The Patent Box: More Good News for UK Business Investment

Doug Ealey

The Patent Box: More Good News for UK Business Investment

On 21 March 2012, the Chancellor confirmed his commitment to a UK ‘Patent Box’ in the budget, which, as of 1 April 2013, provides for a reduction in tax from 23% to 10% for IP based profits(see note 1 below). Following this confirmation, the pharmaceutical giant GlaxoSmithKline announced a £500m investment in the UK, with its CEO saying, “The introduction of the patent box has transformed the way in which we view the UK as a location for new investments”(see note 2 below). This view is now likely to be bolstered by the generally positive changes made to the final draft of the Patent Box legislation in the 2012 Finance Bill (see note 3 below), some of which are outlined below.

The most significant change is that the legislation now includes income from licences for a patented invention in a country that is not covered by the qualifying patent (see note 4 below). As a correspondent who pointed this discrepancy out to the Treasury, we are delighted to see that it has now been corrected. Hence for example it is now possible for a UK firm to include income from licencing an invention in the US, providing it also has a UK or European patent. This is in contrast to the original legislation that appeared to limit licencing to just the qualifying patents themselves.

Clearly, this change is excellent news for UK firms whose business relies heavily on licencing overseas.

Other notable points in the final legislation are the confirmation that in addition to patents, the Patent Box extends to Supplementary Protection Certificates, granted secret applications, UK and European plant breeders’ rights, and for products also extends to certain marketing protection rights for medicines, and data protection rights (see note 5 below).

The Government has also extended the patents qualifying for the Patent Box to those from a number of European states, the most notable being Germany. However in practice it is unlikely for a UK firm to have a German national patent and not a UK or European issued patent, and so the effect of this provision may be limited.
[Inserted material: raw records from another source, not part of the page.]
/-- SYNC_RECEIVED (R272): `offset` is Tally time of the port's stamp less the domain's time, in ns, before the
compensation of a port's receive latency, which makes it o. -/
def execSyncReceived (e : Stim) (inst : Nat) (offset : Int) (gm port : Nat) (s : State) :
    Host.Outcome State Fault Refusal :=
  event e s (fun s => decide (inst < 2) && s.running 3 && s.linked port && (s.inst inst).takesSync port s.clk)
    (fun s => withWork (syncIn inst (offset - (s.portLat port).2) gm port) s)

/-- Sync interval in ns. -/
def GptpInst.interval (x : GptpInst) : Nat := 10 ^ 9 / 2 ^ (-x.logSync).toNat

/-- No Sync for three Sync intervals (R271). -/
def syncTimeout (i : Nat) (s : State) : State :=
  let x := s.inst i
  if x.st = .locked ∧ x.lastSync + 3 * x.interval ≤ s.clk then instTo i .holdover s else s

/-- SYNC_TIMEOUT (R271). -/
def execSyncTimeout (e : Stim) (s : State) : Host.Outcome State Fault Refusal :=
  event e s (fun _ => true) (withWork (fun s => syncTimeout 1 (syncTimeout 0 s)))

/-- 2 s in HOLDOVER (R271). -/
def holdoverEnd (i : Nat) (s : State) : State :=
  let x := s.inst i
  if x.st = .holdover ∧ x.since + 2000000000 ≤ s.clk then instTo i .freerun s else s

/-- HOLDOVER_EXPIRY (R271). -/
def execHoldoverExpiry (e : Stim) (s : State) : Host.Outcome State Fault Refusal :=
  event e s (fun _ => true) (withWork (fun s => holdoverEnd 1 (holdoverEnd 0 s)))

/-- The module becomes grandmaster of the working domain. -/
def becomeGm (s : State) : State :=
  let i := s.tim.wdom
  let s1 := instTo i .grandmaster s
  let s2 := s1.setInst i { s1.inst i with gm := none, cand := none, port := 15 }
  { s2 with tim := { s2.tim with radj := 0 } }

/-- BECOMES_GRANDMASTER (R271). -/
def execBecomesGrandmaster (e : Stim) (s : State) : Host.Outcome State Fault Refusal :=
  event e s (fun s => s.running 3 && (s.inst s.tim.wdom).mayLead s.clk) (withWork becomeGm)

/-- TNS_WRAP (R264): EPOCH counts the wrap, as the full time that the state holds shows. -/
def execTnsWrap (e : Stim) (s : State) : Host.Outcome State Fault Refusal := .next (s.advance e)

/-- SECOND_WINDOW_END (00 R625): every count kept per window stands beside its window's number, so a new window begins
at 0. -/
def execSecondWindowEnd (e : Stim) (s : State) : Host.Outcome State Fault Refusal := .next (s.advance e)

/-! ### Time commands (R289 to R291) -/

def timNowSpec : OpSpec :=
  { opcode := 0x2001, plen := (· == 0), free := fun _ => true
    exec := fun _ s => .done .ok [wd s.now, wd (s.now / 2 ^ 32 + s.tfr * 2 ^ 16), wd s.epoch] s }

/-- TIM_NOW (R289). -/
def execTimNow (e : Stim) (r : Req) (s : State) : Host.Outcome State Fault Refusal :=
  .next (submit timNowSpec r (s.advance e))

/-- The words of TIM_STATUS (R290). -/
def State.timWords (s : State) : List Word :=
  let w := s.inst s.tim.wdom
  let o := s.inst (1 - s.tim.wdom)
  let held := if w.st = .holdover ∨ w.st = .freerun then min 0xFFFF ((s.clk - w.since) / 100000000) else 0
  let gm := match w.gm with
    | some g => g
    | none => if w.st = .grandmaster then Config.clockId else 0
  [s.timWord0, wdi (satInt (2 ^ 31 - 1) w.offset), wdi s.tim.radj, wd (s.tim.lateSched * 2 ^ 16 + held)] ++
    wordsOf 2 (bytesOfBE 8 gm) ++ [wdi (satInt (2 ^ 31 - 1) (-o.offset)), 0]

def timStatusSpec : OpSpec :=
  { opcode := 0x2002, plen := (· == 0), free := fun _ => true
    exec := fun _ s => .done .ok s.timWords s }

/-- TIM_STATUS (R290). -/
def execTimStatus (e : Stim) (r : Req) (s : State) : Host.Outcome State Fault Refusal :=
  .next (submit timStatusSpec r (s.advance e))

/-- The words of TIM_DOMAIN (R291). -/
def domainOk (ps : List Word) (s : State) : Bool :=
  let i := fld (par ps 0) 0 0
  let l := signed 4 (fld (par ps 0) 27 24)
  within (par ps 0) 0x0F0F7F01 && decide (-5 ≤ l) && decide (l ≤ 0) && within (par ps 1) 0xFFFFFF &&
    within (par ps 2) 0xFFFF && fld (par ps 0) 15 8 != (s.inst (1 - i)).domain

/-- An instance takes its words; one with a new domainNumber starts anew. Tally time is then free at RADJ 0 if it is the
working one, and so it is when a grandmaster is no longer disciplined to PPS_IN (R271). -/
def setDomain (ps : List Word) (s0 : State) : State :=
  let i := fld (par ps 0) 0 0
  let w0 := par ps 0
  let x := s0.inst i
  let same := x.domain == fld w0 15 8
  let y : GptpInst := if same then x else { since := s0.clk }
  let free := !same || (x.st == .grandmaster && x.ppsDisc && !bit w0 19)
  let s := if free && s0.tim.wdom == i then { s0 with tim := { s0.tim with radj := 0 } } else s0
  s.setInst i { y with domain := fld w0 15 8, extPort := bit w0 16, gmCap := bit w0 17, ppsDisc := bit w0 19
                       logSync := signed 4 (fld w0 27 24), roles := par ps 1, prio1 := fld (par ps 2) 7 0
                       prio2 := fld (par ps 2) 15 8 }
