-- ==== Sys2Proof/Machine/Audit.lean ====
section
/-!
DEFINITION. Audits and the opening check (19 R571 to R584), Teller pairs (R585), FAULT_N (R588) and the TST group (R591).
Log entry 40.
-/

namespace Sys2Proof.Machine

/-! ### Summaries (R581) -/

/-- RES of a block: NOT RUN without one. -/
def Summary.resOf (x : Summary) (b : Nat) : Nat := look 3 x.res b

/-- Blocks with a result. -/
def Summary.count (x : Summary) (r : Nat) : Nat := ((List.range 72).filter (fun b => x.resOf b == r)).length

/-- Result word 4 + i. -/
def Summary.resWord (x : Summary) (i : Nat) : Nat :=
  ((List.range 16).map (fun k => if 16 * i + k < 72 then x.resOf (16 * i + k) * 4 ^ k else 0)).sum

/-- The ten words of a summary, as they read at a clk. -/
def Summary.words (x : Summary) (clk : Nat) : List Word :=
  let age := if x.aonKnown then min 0xFFFF ((clk - x.endAt) / 60000000000) else 0xFFFF
  let w0 := x.details.length * 2 ^ 24 + x.count 1 * 2 ^ 16 + x.count 2 * 2 ^ 8 + x.status * 2 ^ 4 + x.kind
  let flags := x.lc * 2 ^ 12 + b2n x.romPat * 4 + b2n x.aonKept * 2 + b2n x.valid
  let first := ((List.range 72).find? (fun b => x.resOf b == 2)).getD 0xFF
  [wd w0, wd (x.start % 2 ^ 32), wd (min x.durMs 0xFFFF * 2 ^ 16 + x.start / 2 ^ 32 % 2 ^ 16), wd (age * 2 ^ 16 + flags)] ++
    (List.range 5).map (fun i => wd (x.resWord i)) ++ [wd (x.skipped * 2 ^ 16 + x.dlost * 2 ^ 8 + first)]

/-- Life-cycle states in their encoding (16 R510). -/
def LifeCycle.num : LifeCycle → Nat
  | .blank => 0 | .manufacture => 1 | .provisioned => 2 | .field => 3 | .service => 4 | .ret => 5 | .retired => 6

/-! ### Starting (R573 to R575, R583) -/

/-- Life-cycle states in which an audit runs (R573). -/
def lifeAudit (l : LifeCycle) : Bool := l == .manufacture || l == .field || l == .service || l == .ret

/-- Order of the shut-down audit (R575), and the blocks of the opening check (R583). -/
def auditOrder : List Nat :=
  [16, 17, 18, 19] ++ List.range' 26 8 ++ List.range' 34 6 ++ List.range' 41 31 ++ [40] ++ List.range 16 ++ [22, 23, 24, 25, 20, 21]
def bistBlocks : List Nat := resetBlocks

/-- The pattern image cannot be loaded: there is none (R577). -/
def State.noPatterns (s : State) : Bool := (s.icomp 0x50).active.data.isEmpty

/-- An audit or opening check begins. -/
def auditStart (kind : Nat) (blocks : List Nat) (cmd : Option Nat) (s : State) : State :=
  let sum : Summary := { kind := kind, start := s.now, lc := s.ident.lc.num, romPat := kind != 2 && s.noPatterns }
  { s with aud := { s.aud with run := some { kind := kind, left := blocks, cmd := cmd, sum := sum, startClk := s.clk } } }

/-! ### One block (R572, R576, R579, R580) -/

/-- Spare rows of a memory block; none for the others. -/
def spareMax (b : Nat) : Option Nat :=
  if b < 16 then some 8
  else if b < 20 then some 4
  else if b < 22 then some 16
  else if b < 26 then some 4
  else if b = 40 then some 16
  else none

/-- Spare rows in use, by audits and by R470. -/
def State.rowsUsed (s : State) (b : Nat) : Nat := look 0 s.aud.rows b + (if b < 16 then (s.memCnt b).spares else 0)

/-- A channel's switch is on. -/
def State.switchOn (s : State) (ch : Nat) : Bool :=
  match (s.chn ch).st with
  | .slewOn | .inrush | .on | .slewOff => true
  | _ => false

/-- Channels of a current-sense block that are skipped (R572). -/
def State.skipChans (s : State) (b : Nat) : List Nat := if b = 70 ∨ b = 71 then (dieChans (b - 70)).filter s.switchOn else []

/-- The rows that the failures of a memory block need, in order of their finding. -/
def failRows (fails : List AuditFail) : List Nat := ((fails.filter (fun f => !f.logic)).map (fun f => f.addr / 1024)).eraseDups

/-- A detail record (R579); fate 0 none, 1 repaired, 2 unrepairable. -/
def detailOf (b fate : Nat) (f : AuditFail) : List Word :=
  let mem := (spareMax b).isSome && !f.logic
  let analogue := (34 ≤ b ∧ b < 40) ∨ 41 ≤ b
  [wd ((if analogue then 0 else f.bit % 256) * 2 ^ 24 + (if fate = 2 then 2 ^ 17 else 0) + (if fate = 1 then 2 ^ 16 else 0) + f.step % 256 * 2 ^ 8 + b),
   wd f.addr, if mem then wd (f.addr / 2 ^ 32 % 256) else 0,
   if analogue then wdi f.dev else 0]

/-- A block set back after its test (R576). -/
def reinit (b : Nat) (s : State) : State :=
  if b < 16 then s.clearMem (0x20000000 + 0x100000 * b) 0x100000
  else if b < 20 then s.clearMem (tileBase (b - 16)) 0x40000
  else if b = 40 then
    { s with net := { s.net with frames := [], port := s.net.port.map (fun p => (p.1, { p.2 with queue := [], sending := none })) } }
  else s

/-- Adds details, at most 64 of them; the others are counted (R579). -/
def Summary.addDetails (x : Summary) (ds : List (List Word)) : Summary :=
  let all := x.details ++ ds
  { x with details := all.take 64, dlost := satAdd 255 x.dlost (all.length - 64) }

/-- SWX goes to its gate before the packet buffer is tested in a closing audit (R575, R576). -/
def auditGate (kind : Nat) (left : List Nat) (s : State) : State :=
  if kind = 1 ∧ left.head? = some 40 ∧ ((s.gate (.island 2)).st = .run ∨ (s.gate (.island 2)).st = .starting) then
    gateStop (.island 2) { s with pow := { s.pow with gated := s.pow.gated ++ [2] } }
  else s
Finally, further changes to the legislation include that the simplified profit calculations for small businesses has raised the threshold on total profits from £1m to £3m (see note 6 below), thus making this process accessible to far more SMEs.

The provisions for SMEs are intended to make the system additionally attractive to small businesses, and the maths seems to back this up.

Assuming a 10 year product life, and even rather conservative estimates for the cost of filing, granting and maintaining a patent, if you make more than just £1,000 per month in profit from a patented product or licence, you are likely to be comfortably better off under the Patent Box scheme.

At this point it is worth remembering that most products have a distinguishing aspect if one focusses on the specifics, and that narrow claims often grant more quickly in the UK and Europe; consequently, in addition to broad patents directed at fundamental enabling concepts, patent applications that protect characteristic features of particular products may now also become valuable for their ability to bring these products into the Patent Box scheme.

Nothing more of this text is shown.